** EXTRACTED DATA follows **

/-- The two forms of VCVT (R164). -/
inductive CvtOp where
  | up (n : Fin 8)
  | dn (n : Fin 8) (vc : VSrc)
deriving DecidableEq, Repr

/-- The modes of VSHFL (R169); up and dn carry their filler operand. -/
inductive ShflMode where
  | idx | up (vc : VSrc) | dn (vc : VSrc) | xor | rot
deriving DecidableEq, Repr

/-- The range of CLEAN and INVAL (R271). -/
inductive RangeSel where
  | range (sa sb : SReg)
  | all
deriving DecidableEq, Repr

/-- COPY spaces (R272): sources .g .a .s, destinations .g .a .w .s. -/
inductive CSpace where
  | g | a | w | s
deriving DecidableEq, Repr

/-- Operands of MMA and MMAG (R282): scaled flags, latch, accumulate, descriptor registers, C bank, M-1, N-1, nb. -/
structure MmaOp where
  sa : Bool
  sw : Bool
  wl : Bool
  acc : Bool
  sA : SReg
  sW : SReg
  sF : SReg
  bank : Fin 8
  m1 : Fin 128
  n1 : Fin 128
  nb : Fin 1024
deriving DecidableEq, Repr

/-- Operands of ACCRD (R291). -/
structure AccrdOp where
  i32 : Bool
  reg : Bool
  mx  : Bool
  sx : SReg
  sy : SReg
  sz : SReg
  bank : Fin 8
  m1 : Fin 128
  n1 : Fin 128
  fmt : Fin 16
  mreg : Fin 16
deriving DecidableEq, Repr

/-- Operands of SORT and MERGE (R295). -/
structure SortOp where
  key : Fin 4
  desc : Bool
  vals : Bool
  sx : SReg
  sy : SReg
  sz : SReg
  src : Space
  dst : Space
  sem : Fin 64
  raise : Bool
deriving DecidableEq, Repr

/-- Operands of COPY (R272). -/
structure CopyOp where
  src : CSpace
  dst : CSpace
  sx : SReg
  sy : SReg
  sz : SReg
  ch : Fin 8
  sem : Fin 64
  raise : Bool
  remote : Bool
deriving DecidableEq, Repr

/-- The steps of the device. The first block is the slot instructions in the order of the opcode maps of R74; the
second block is the events of file 95. -/
inductive Instr where
  -- class C (R126)
  | nop
  | bra (g : Guard) (off : W32)
  | brc (g : Guard) (cond : Fin 13) (sa sb : SReg) (off : W32)
  | brv (g : Guard) (off : W32)
  | meet (g : Guard)
  | call (g : Guard) (link : SReg) (off : W32)
  | ret (g : Guard) (sa : SReg)
  | loop (g : Guard) (sa : SReg) (off : W32)
  | exit (g : Guard)
  | braReg (g : Guard) (sa : SReg)
  | callReg (g : Guard) (sd sa : SReg)
  | iadd (g : Guard) (sd sa sb : SReg)
  | isub (g : Guard) (sd sa sb : SReg)
  | imul (g : Guard) (sd sa sb : SReg)
  | imulh (g : Guard) (k : Fin 3) (sd sa sb : SReg)
  | imad (g : Guard) (sd sa sb sc : SReg)
  | ishl (g : Guard) (sd sa sb : SReg)
  | ishr (g : Guard) (sd sa sb : SReg)
  | isar (g : Guard) (sd sa sb : SReg)
  | iand (g : Guard) (sd sa sb : SReg)
  | ior (g : Guard) (sd sa sb : SReg)
  | ixor (g : Guard) (sd sa sb : SReg)
  | imin (g : Guard) (u : Bool) (sd sa sb : SReg)
  | imax (g : Guard) (u : Bool) (sd sa sb : SReg)
  | icmp (g : Guard) (cc : Fin 10) (pd : PReg) (sa sb : SReg)
  | isel (g : Guard) (sd sa sb : SReg) (pc : PReg)
  | movs (g : Guard) (o : MovsOp)
  | movxToScalar (g : Guard) (signed : Bool) (sd : SReg) (v : VSrc) (sa : SReg)
  | movxToVector (g : Guard) (v : View) (sd sa : SReg)
  | bfx (g : Guard) (signed : Bool) (sd sa sb : SReg)
  | bfi (g : Guard) (sd sa sb sc : SReg)
  | clz (g : Guard) (sd sa : SReg)
  | popc (g : Guard) (sd sa : SReg)
  | iaddImm (g : Guard) (sd sa : SReg) (imm : W32)
  | imulImm (g : Guard) (sd sa : SReg) (imm : W32)
  | ishlImm (g : Guard) (sd sa : SReg) (imm : W32)
  | ishrImm (g : Guard) (sd sa : SReg) (imm : W32)
  | isarImm (g : Guard) (sd sa : SReg) (imm : W32)
  | iandImm (g : Guard) (sd sa : SReg) (imm : W32)
  | iorImm (g : Guard) (sd sa : SReg) (imm : W32)
  | ixorImm (g : Guard) (sd sa : SReg) (imm : W32)
  | iminImm (g : Guard) (u : Bool) (sd sa : SReg) (imm : W32)
  | imaxImm (g : Guard) (u : Bool) (sd sa : SReg) (imm : W32)
  | icmpImm (g : Guard) (cc : Fin 10) (pd : PReg) (sa : SReg) (imm : W32)
  | movi (g : Guard) (k : Fin 3) (sd : SReg) (imm : W32)
  | lea (g : Guard) (n : Fin 5) (sd sa : SReg) (imm : W32)
  | fmt (g : Guard) (src : FmtSrc)
  | fmtrd (g : Guard) (sd : SReg)
  | pmov (g : Guard) (o : PmovOp)
  | pand (g : Guard) (pd pa pb : PReg)
  | por (g : Guard) (pd pa pb : PReg)
  | pnot (g : Guard) (pd pa : PReg)
  | sys (g : Guard) (sel : Fin 14) (sd : SReg)
  | trap (g : Guard) (code : BitVec 16)
  | eret (g : Guard)
  | rlbl (g : Guard) (off : W32)
  | quota (g : Guard) (recv : Fin 6) (n : W32)
  | yield (g : Guard)
  | waitc (g : Guard) (ctr : Fin 8) (n : W32)
  -- class V (R152)
  | vadd (g : Guard) (la : Fin 4) (vd : View) (va vb : VSrc)
  | vsub (g : Guard) (la : Fin 4) (vd : View) (va vb : VSrc)
  | vmul (g : Guard) (la : Fin 4) (vd : View) (va vb : VSrc)
  | vfma (g : Guard) (la : Fin 4) (neg : Fin 4) (vd : View) (va vb vc : VSrc)
  | vmin (g : Guard) (la : Fin 4) (vd : View) (va vb : VSrc)
  | vmax (g : Guard) (la : Fin 4) (vd : View) (va vb : VSrc)
  | vabs (g : Guard) (la : Fin 4) (vd : View) (va : VSrc)
  | vneg (g : Guard) (la : Fin 4) (vd : View) (va : VSrc)
  | vcmp (g : Guard) (cc : Fin 16) (pd : PReg) (va vb : VSrc)
  | vsel (g : Guard) (vd : View) (va vb : VSrc) (pc : PReg)
  | vmov (g : Guard) (vd : View) (va : VSrc)
  | vcvt (g : Guard) (o : CvtOp) (vd : View) (va : VSrc)
  | vexp2 (g : Guard) (vd : View) (va : VSrc)
  | vlog2 (g : Guard) (vd : View) (va : VSrc)
  | vrcp (g : Guard) (vd : View) (va : VSrc)
  | vrsq (g : Guard) (vd : View) (va : VSrc)
  | vsin (g : Guard) (vd : View) (va : VSrc)
  | vcos (g : Guard) (vd : View) (va : VSrc)
  | viadd (g : Guard) (k : Fin 3) (vd : View) (va vb : VSrc)
  | visub (g : Guard) (k : Fin 3) (vd : View) (va vb : VSrc)
  | vimul (g : Guard) (k : Fin 3) (vd : View) (va vb : VSrc)
  | vshl (g : Guard) (vd : View) (va vb : VSrc)
  | vshr (g : Guard) (ar : Bool) (vd : View) (va vb : VSrc)
  | vand (g : Guard) (vd : View) (va vb : VSrc)
  | vor (g : Guard) (vd : View) (va vb : VSrc)
  | vxor (g : Guard) (vd : View) (va vb : VSrc)
  | vdot4 (g : Guard) (vd : View) (va vb vc : VSrc)
  | vdot8 (g : Guard) (vd : View) (va vb vc : VSrc)
  | vscl (g : Guard) (div : Bool) (vd : View) (va vb : VSrc)
  | vqmx (g : Guard) (vd : View) (va : VSrc)
  | vred (g : Guard) (op : Fin 11) (vd : View) (va : VSrc)
  | vscan (g : Guard) (op : Fin 11) (vd : View) (va : VSrc)
  | vshfl (g : Guard) (mode : ShflMode) (vd : View) (va vb : VSrc)
  | vbcast (g : Guard) (lane : Option VSrc) (vd : View) (va : VSrc)
  | vballot (g : Guard) (sign : Bool) (vd : View) (va : VSrc)
  | vlane (g : Guard) (k : Fin 4) (vd : View)
  -- class M (R250)
  | ld (g : Guard) (sp : Space) (sz : Size) (sx : Bool) (vd : View) (an : AReg) (vo : VSrc) (disp : BitVec 16)
  | st (g : Guard) (sp : Space) (sz : Size) (vd : VSrc) (an : AReg) (vo : VSrc) (disp : BitVec 16)
  | ldx (g : Guard) (sp : Space) (sz : Size) (sx : Bool) (vd : View) (an : AReg) (vo : VSrc) (disp : BitVec 16)
  | stx (g : Guard) (sp : Space) (sz : Size) (vd : VSrc) (an : AReg) (vo : VSrc) (disp : BitVec 16)
  | atom (g : Guard) (shared : Bool) (b64 : Bool) (op : Fin 10) (vd : View) (an : AReg) (vo : VSrc) (disp : BitVec 16)
  | atomfAdd (g : Guard) (shared : Bool) (vd : VSrc) (an : AReg) (vo : VSrc) (disp : BitVec 16)
  | atomfAddX (g : Guard) (vd : VSrc) (an : AReg) (vo : VSrc) (disp : BitVec 16)
  | settle (g : Guard) (vd : View) (an : AReg) (vo : VSrc) (disp : BitVec 16)
  | fence (g : Guard)
  | xlate (g : Guard) (nf : Bool) (an : AReg) (sa : SReg)
  | probe (g : Guard) (sz : Size) (vd : View) (an : AReg) (vo : VSrc) (disp : BitVec 16)
  | pref (g : Guard) (l2 : Bool) (an : AReg) (vo : VSrc) (disp : BitVec 16)
  | clean (g : Guard) (r : RangeSel)
  | inval (g : Guard) (r : RangeSel)
  -- class E: array, copy, sort, order (R272, R282, R291, R295, R302)
  | mma (g : Guard) (o : MmaOp)
  | mmag (g : Guard) (o : MmaOp)
  | accz (g : Guard) (bank : Fin 8) (m1 n1 : Fin 128)
  | accrd (g : Guard) (o : AccrdOp)
  | mxld (g : Guard) (sw : Bool) (sW sF : SReg) (n1 : Fin 128) (nb : Fin 1024)
  | copy (g : Guard) (o : CopyOp)
  | sort (g : Guard) (o : SortOp)
  | merge (g : Guard) (o : SortOp)
  | ordw (g : Guard) (sR sQ : SReg) (m : Fin 16) (i : Fin 32)
  | ordd (g : Guard) (sR sQ : SReg)
  -- class E: queues (R320)
  | fork (g : Guard) (sL : SReg)
  | join (g : Guard)
  | spawn (g : Guard) (sL : SReg)
  | taskend (g : Guard)
  | launch (g : Guard) (sD sL : SReg)
  | qpushT (g : Guard) (sL : SReg) (n : Fin 64)
  | qpushRBuffer (g : Guard) (n : Fin 4) (sA : SReg)
  | qpushRRegister (g : Guard) (n : Fin 4) (m : Fin 16) (i : Fin 32)
  | qcfgRd (g : Guard) (sD : SReg) (sel : Fin 16)
  | qcfgRq (g : Guard) (n : Fin 4) (sC : SReg)
  | rget (g : Guard) (full : Bool) (sD : SReg) (ring : Fin 8) (sS : SReg)
  | rput (g : Guard) (ring : Fin 8) (sS : SReg)
  -- class E: tables (R333)
  | dictld (g : Guard) (sD sI : SReg) (n : Fin 256)
  | dictinv (g : Guard) (n : Fin 256)
  | tlbinv (g : Guard) (sV sB sR : SReg)
  | tlbinvRoot (g : Guard) (sR : SReg)
  | tlbinvAll (g : Guard)
  | tstld (g : Guard) (sD sI : SReg)
  | classWr (g : Guard) (sI sV : SReg)
  | classMv (g : Guard) (sQ sC : SReg)
  | classRd (g : Guard) (sD sI : SReg)
  -- class E: counters (R349)
  | bar (g : Guard)
  | barWeave (g : Guard)
  | barNet (g : Guard) (b : Fin 16) (sC : SReg)
  | semaddI (g : Guard) (n : Fin 64) (k : Fin 1024) (target : Option SReg)
  | semadd (g : Guard) (n : Fin 64) (sV : SReg) (target : Option SReg)
  | semwaitDec (g : Guard) (n : Fin 64) (k : Fin 1024)
  | semwaitGe (g : Guard) (n : Fin 64) (k : Fin 1024)
  | wpwait (g : Guard) (ch : Fin 8) (sV : SReg)
  | wpwaitRd (g : Guard) (sD : SReg) (ch : Fin 8)
  | stepend (g : Guard)
  | govrd (g : Guard) (sel : Fin 16) (sD sL : SReg)
  | cntrd (g : Guard) (sD : SReg) (sel : Fin 64)
  | cntclr (g : Guard) (n : Fin 16)
  | cntclrSnap (g : Guard)
  | cntclrRoll (g : Guard)
  | cntclrFree (g : Guard)
  | enrd (g : Guard) (sD : SReg) (sel : Fin 4)
  -- class E: rotator and shader engines (R175)
  | qrfeed (g : Guard) (bf16 log : Bool) (sx sy sz : SReg) (n : Fin 1024) (h : Fin 1024)
  | qrapplySt (g : Guard) (sx sy : SReg) (k n : Fin 1024)
  | qrapplyLog (g : Guard) (sx sy sz : SReg) (k h n : Fin 1024)
  | qrread (g : Guard) (blk : Fin 3) (toA : Bool) (sx : SReg) (m : Fin 16)
  | qrreadSt (g : Guard) (sx : SReg)
  | qrzero (g : Guard)
  | qrgainImm (g : Guard)
  | qrgainDef (g : Guard)
  | angout (g : Guard) (rad : Bool) (m : Fin 16) (i : Fin 32)
  | angin (g : Guard) (rad : Bool) (m : Fin 16) (i : Fin 32)
  | grot (g : Guard) (e : Fin 7) (sx sy : SReg) (p h : Fin 1024)
  | rast (g : Guard) (m : Fin 16) (sv sc st : SReg)
  | trace (g : Guard) (mO mI : Fin 16) (sr sf st : SReg)
  | texs (g : Guard) (mO mI : Fin 16) (sh sl : SReg)
  | texg (g : Guard) (ch : Fin 4) (mO mI : Fin 16) (sh : SReg)
  -- device events: boot and host port (R405 to R416)
  | resetBoot
  | registerWrite (off v : Nat)
  | hostBar2Access (off : Nat) (write : Option (List Byte)) (n : Nat)
  | doorbell (q : Fin 64) (tail : Nat)
  | cancel (low : Nat) (reason : Nat)
  | resumeToken (token : Nat)
  | debugStop (core gid : Nat)
  | debugStopComplete (core gid : Nat)
  | debugStep (core gid : Nat)
  | debugResume (core gid : Nat)
  | debugCancelFreezeEntry (core entry : Nat)
  | debugWrite (core gid : Nat) (off : Nat) (v : Byte)
  | attestPublicKey
  | attestReport (nonce : List Byte)
  | attestReportDone
  -- dispatcher and scheduler (R312 to R319, R380 to R387)
  | launchQueueTake (q : Fin 64)
  | unitDispatch (die : Nat)
  | preemption (core : Nat) (uid : Nat)
  | contextSave (core : Nat) (uid : Nat)
  | walkerStepStart (core : Nat)
  | stepWatchdog (core : Nat)
  | governorDecision (launch : Nat)
  | groupRetire (core gid : Nat)
  | launchSignal (launch : Nat)
  | forkOverflowRefill (launch : Nat)
  | bundleIssue (core gid slot : Nat)
  | dictCacheFill (core : Nat) (dslot idx : Nat)
  -- core pipelines and banks (R71, R117, R258, R396, R397)
  | resultLanding (core id : Nat)
  | bankWakeComplete (core : Nat) (gid : Option Nat) (bank : Nat)
  | sectorLanding (core id : Nat)
  | tlbWalkComplete (die id : Nat)
  | writeBackDeadline (core line : Nat)
  | insertedStallClk (core : Nat)
  | timingErrorReplay (core : Nat)       -- the core, plus 4,096 for an error in its multiplier array, 8,192 in its rotator array (R397)
  | nominalPeriodExpiry (die quad : Nat)
  | marginSettled (die quad : Nat)
  -- weaves, steps, barriers, semaphores (R49, R342, R353, R356, R350)
  | weaveBarrierRelease (weave : Nat)
  | tstTransferStart (weave core entry : Nat)
  | tstTransferLand (weave id : Nat)
  | stepCounterAdvance (weave : Nat)
  | barrierComplete (core uid gid : Nat)
  | netBarrierComplete (id : Nat)
  | semaphoreRaiseArrival (id : Nat)
  -- engines (R274, R289, R293, R193, R298, R303, R206)
  | copyProgress (core ch : Nat)
  | copyComplete (core ch : Nat)
  | copyPageFault (core ch : Nat)
  | arrayCommandComplete (core id : Nat)
  | accrdComplete (core id : Nat)
  | rotatorCommandComplete (core id : Nat)
  | sortComplete (engine id : Nat)
  | sortEngineFault (engine id : Nat)
  | ordwEnter (ounit id : Nat)
  | ordwComplete (ounit id : Nat)
  | shaderEngineComplete (core id : Nat)
  | roleQueueEntryReady (core q : Nat)
  | queueAccept (core id : Nat)
  -- power, sensors, links (R391 to R404, R15, R412)
  | quadJoinPool (die quad : Nat)
  | alarmClear (alarm : Fin 4)
  | sensorSample (core : Nat) (temp : Nat) (droop : Bool)
  | quadIdle (die quad : Nat)
  | quadPowerDown (die quad : Nat)
  | quadWakeRequest (die quad : Nat)
  | inrushGrant (die : Nat)
  | quadReady (die quad : Nat)
  | flitCrcRetry (boundary dir ch : Nat)
  | bridgeLaneFailure (boundary dir ch : Nat)
  | bridgeRetrainComplete (boundary dir ch : Nat)
  | podLaneFailure (port : Nat)
  | traceTranslationFault (core id : Nat)
  | leaseEnd (core line : Nat)
  -- events that carry nothing stand last
  | externalAlarm
  | currentAlarm
  | droopAlarm
  | temperatureAlarm
  | throttleHoldExpiry
  | serviceEntryPlace
deriving DecidableEq, Repr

** End of EXTRACTED DATA **

YOUR OBJECTIVE: Considering the records above, how many lines hold "Operands"? Please answer with only the number.

SOLUTION BELOW: 4